Python 3 how to convert a list of bytes objects to a list of strings?

Fri Aug 28 09:15:19 EDT 2020

On 8/28/20 8:39 AM, Chris Green wrote:
> Richard Damon <Richard at damon-family.org> wrote:
>> On 8/28/20 7:50 AM, Karsten Hilbert wrote:
>>>>> No interpreation requires, since parsing failed. Then you can start
>>>>> dealing with these exceptions. _Do not_ write unparsable messages into
>>>>> an mbox!
>>>>>
>>>> Maybe I shouldn't but Python 2 has been managing to do so for several
>>>> years without any issues.
>>> I am inclined to congratulate you on that sheer amount of luck.

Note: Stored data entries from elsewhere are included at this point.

/-- R27, R28, R30: the checks of a Login in their order with the answer of each, the move of an entry, and a Logout.
A removal that leaves a draining port without logins ends its drain. -/
def Obligations.LoginAndLogoutChangeTable : Prop :=
  ∀ (s : State) (p : PortId) (a : Addr), s.Runs → s.link.state = .up → s.chassis.LoginsOk →
    let c := s.chassis
    let online := (c.port p).state = .online
    let others := c.logins.filter (fun e => e.addr != a)
    (¬ online → Leaves (.login p a) s (s.addAnswer (.login p a .rejectedPortState))) ∧
    (online → c.LoggedIn a p → Leaves (.login p a) s (s.addAnswer (.login p a .accepted))) ∧
    (online → ∀ q, q ≠ p → c.LoggedIn a q → 16 ≤ c.loginCount p →
      Leaves (.login p a) s (s.addAnswer (.login p a .rejectedPortLimit))) ∧
    (online → ∀ q, q ≠ p → c.LoggedIn a q → c.loginCount p < 16 →
      let moved : Chassis := { c with logins := others ++ [⟨a, p⟩] }
      Leaves (.login p a) s (State.addAnswer (.login p a .accepted)
        { s with chassis := if moved.loginCount q = 0 then moved.endDrainOf s.ctx (outer s.ctx) q else moved })) ∧
    (online → (∀ q, ¬ c.LoggedIn a q) → 1024 ≤ c.logins.length →
      Leaves (.login p a) s (s.addAnswer (.login p a .rejectedFull))) ∧
    (online → (∀ q, ¬ c.LoggedIn a q) → c.logins.length < 1024 → 16 ≤ c.loginCount p →
      Leaves (.login p a) s (s.addAnswer (.login p a .rejectedPortLimit))) ∧
    (online → (∀ q, ¬ c.LoggedIn a q) → c.logins.length < 1024 → c.loginCount p < 16 →
      Leaves (.login p a) s (State.addAnswer (.login p a .accepted)
        { s with chassis := { c with logins := c.logins ++ [⟨a, p⟩] } })) ∧
    (c.LoggedIn a p →
      let gone : Chassis := { c with logins := others }
      Leaves (.logout p a) s
        { s with chassis := if gone.loginCount p = 0 then gone.endDrainOf s.ctx (outer s.ctx) p else gone }) ∧
    (¬ c.LoggedIn a p → Leaves (.logout p a) s s)

/-! ## Ports -/

/-- R8, R9: Link Up and Link Down by the port's state; a Link Down ends a drain. -/
def Obligations.LinkUpAndDownMovePort : Prop :=
  (∀ (s : State) (p : PortId) (cls : Byte) (k : RateClass), s.Runs → s.link.state = .up → cls.toNat = k.num →
    let r := s.chassis.port p
    Leaves (.linkUp p cls) s
      (match r.state with
       | .linkWait => s.withPort p { r with state := .online, negotiated := some k }
       | .online | .draining _ _ => s.withPort p { r with negotiated := some k }
       | .absent | .disabled | .unseated | .powerWait | .shed | .fault => s)) ∧
  ∀ (s : State) (p : PortId), s.Runs → s.link.state = .up →
    let r := s.chassis.port p
    Leaves (.linkDown p) s
      (match r.state with
       | .online =>
         { s with chassis := Chassis.removeLogins p (s.chassis.setPort p { r with state := .linkWait, negotiated := none }) }
       | .draining t _ => { s with chassis := s.chassis.drainEnd s.ctx (outer s.ctx) p t }
       | .absent | .disabled | .unseated | .powerWait | .linkWait | .shed | .fault => s)

/-- R10, R11: a fault stops a running port, which keeps its seat (a counted grace binding may be rebound by a binding
pass in the same event), and Fault Cleared sends it back to ask for a grant. -/
def Obligations.FaultStopsPortUntilCleared : Prop :=
  (∀ (s : State) (p : PortId), s.Runs → s.link.state = .up → s.PortsOk →
    (s.chassis.port p).state = .linkWait ∨ (s.chassis.port p).state = .online →
    ∃ t, exec (.portFault p) s = .next t ∧
      (t.chassis.port p).state = .fault ∧ (t.chassis.port p).granted = none ∧
      (t.chassis.port p).negotiated = none ∧ (t.chassis.port p).binding ≠ .none ∧
      ((s.chassis.port p).binding ≠ .counted → (t.chassis.port p).binding = (s.chassis.port p).binding) ∧
      (∀ a, ¬ t.chassis.LoggedIn a p) ∧ .portControl p .disable ∈ t.blocks.controlLine) ∧
  (∀ (s : State) (p : PortId), s.Runs → s.link.state = .up → (s.chassis.port p).state.runs = false →
    Leaves (.portFault p) s s) ∧
  (∀ (s : State) (p : PortId), s.Runs → s.link.state = .up → s.PortsOk → (s.chassis.port p).state = .fault →
    let asks := (s.chassis.setPort p { s.chassis.port p with state := .powerWait }).joinWait s.ctx p .powerWait
    Leaves (.faultCleared p) s { s with chassis := asks.evaluate s.ctx }) ∧
  ∀ (s : State) (p : PortId), s.Runs → s.link.state = .up → (s.chassis.port p).state ≠ .fault →
    Leaves (.faultCleared p) s s

/-- R3: an inserted blade: its flag is set, PWR counts one blade more, its admin-Disabled ports rest in DISABLED and
none of its admin-Enabled ports does. A repeated report changes nothing. -/
def Obligations.BladeInsertedBringsPortsUp : Prop :=
  (∀ (s : State) (b : BladeId), s.Runs → s.link.state = .up → s.chassis.blade b = true →
    Leaves (.bladeEventInserted (BitVec.ofNat 8 b.val)) s s) ∧
  ∀ (s : State) (b : BladeId), s.Runs → s.link.state = .up → s.PortsOk → s.chassis.blade b = false →
    ∃ t, exec (.bladeEventInserted (BitVec.ofNat 8 b.val)) s = .next t ∧
      t.chassis.blades = s.chassis.blades.set b.val true ∧
      t.chassis.pwr.inputs = { s.chassis.pwr.inputs with blades := s.chassis.pwr.inputs.blades + 1 } ∧
      (∀ p, bladeOf p = b → (s.cfg.port p).enabled = false → (t.chassis.port p).state = .disabled) ∧
      (∀ p, bladeOf p = b → (s.cfg.port p).enabled = true →
        (t.chassis.port p).state ≠ .absent ∧ (t.chassis.port p).state ≠ .disabled) ∧
      t.cfg = s.cfg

I don't
>>> believe there were no issues because everything worked just right under
>>> py2 but rather because py2 cared less than py3 does now.
>>>
>>>> Are we saying that Python 3 really can't be made to handle things
>>>> 'tolerantly' like Python 2 used to?
>>> It sure should be possible but it will require *explicit* en/decode()s in
>>> more places than before because AFAICT there's less impliciteness as to
>>> which encoding to apply (regardless of whether it applies).
>>>
>>> Karsten
>>>
>>>
>>>
>> This might be one of the cases where Python 2's lack handling of string
>> vs bytes was an advantage.
>>
>> If he was just scanning the message for specific ASCII strings, then not
>> getting the full message decoded write is unlikely to have been causing
>> problems.
>>
>> Python2 handled that sort of case quite easily. Python 3 on the other
>> hand, will have issue converting the byte message to a string, since
>> there isn't a single encoding that you could use for all of it all the
>> time. This being 'fussier' does make sure that the program is handling
>> all the text 'properly', and would be helpful if some of the patterns
>> being checked for contained 'extended' (non-ASCII) characters.
>>
>> One possible solution in Python3 is to decode the byte string using an
>> encoding that allows all 256 byte values, so it won't raise any encoding
>> errors, just give your possibly non-sense characters for non-ASCII text.
>>
> But this will simply get some things quite wrong and produce garbage
> won't it?  Whereas Python 2 would simply scramble the odd character.
>
Yes, when the message has extended characters, it will put the 'wrong'
characters into the message, but if you are only looking for a fixed set
of ASCII strings, especially in the headers of the message, that doesn't
matter, those will still be there. It is a pragmatic short cut,
something that is 'good enough' to get the job done, even if not 100%
correct.

As was elsewhere mentioned, you could also do at least most of the
processing as bytes (this may need converting some of the strings being
uses to bytes), but I don't know exactly what they are doing, so don't
know if there is something that really needs a string.

Basically, mail messages are complicated, and to 'properly' convert a
message into a format for proper analysis would be significant work (and
the result would NOT be a simple string), but it sounds like they didn't
need that level of work with the messages. Particually if they only need
to process the headers, and are working to try to 'whitelist' files to
get them, being close and simple is likely good enough,

-- 
Richard Damon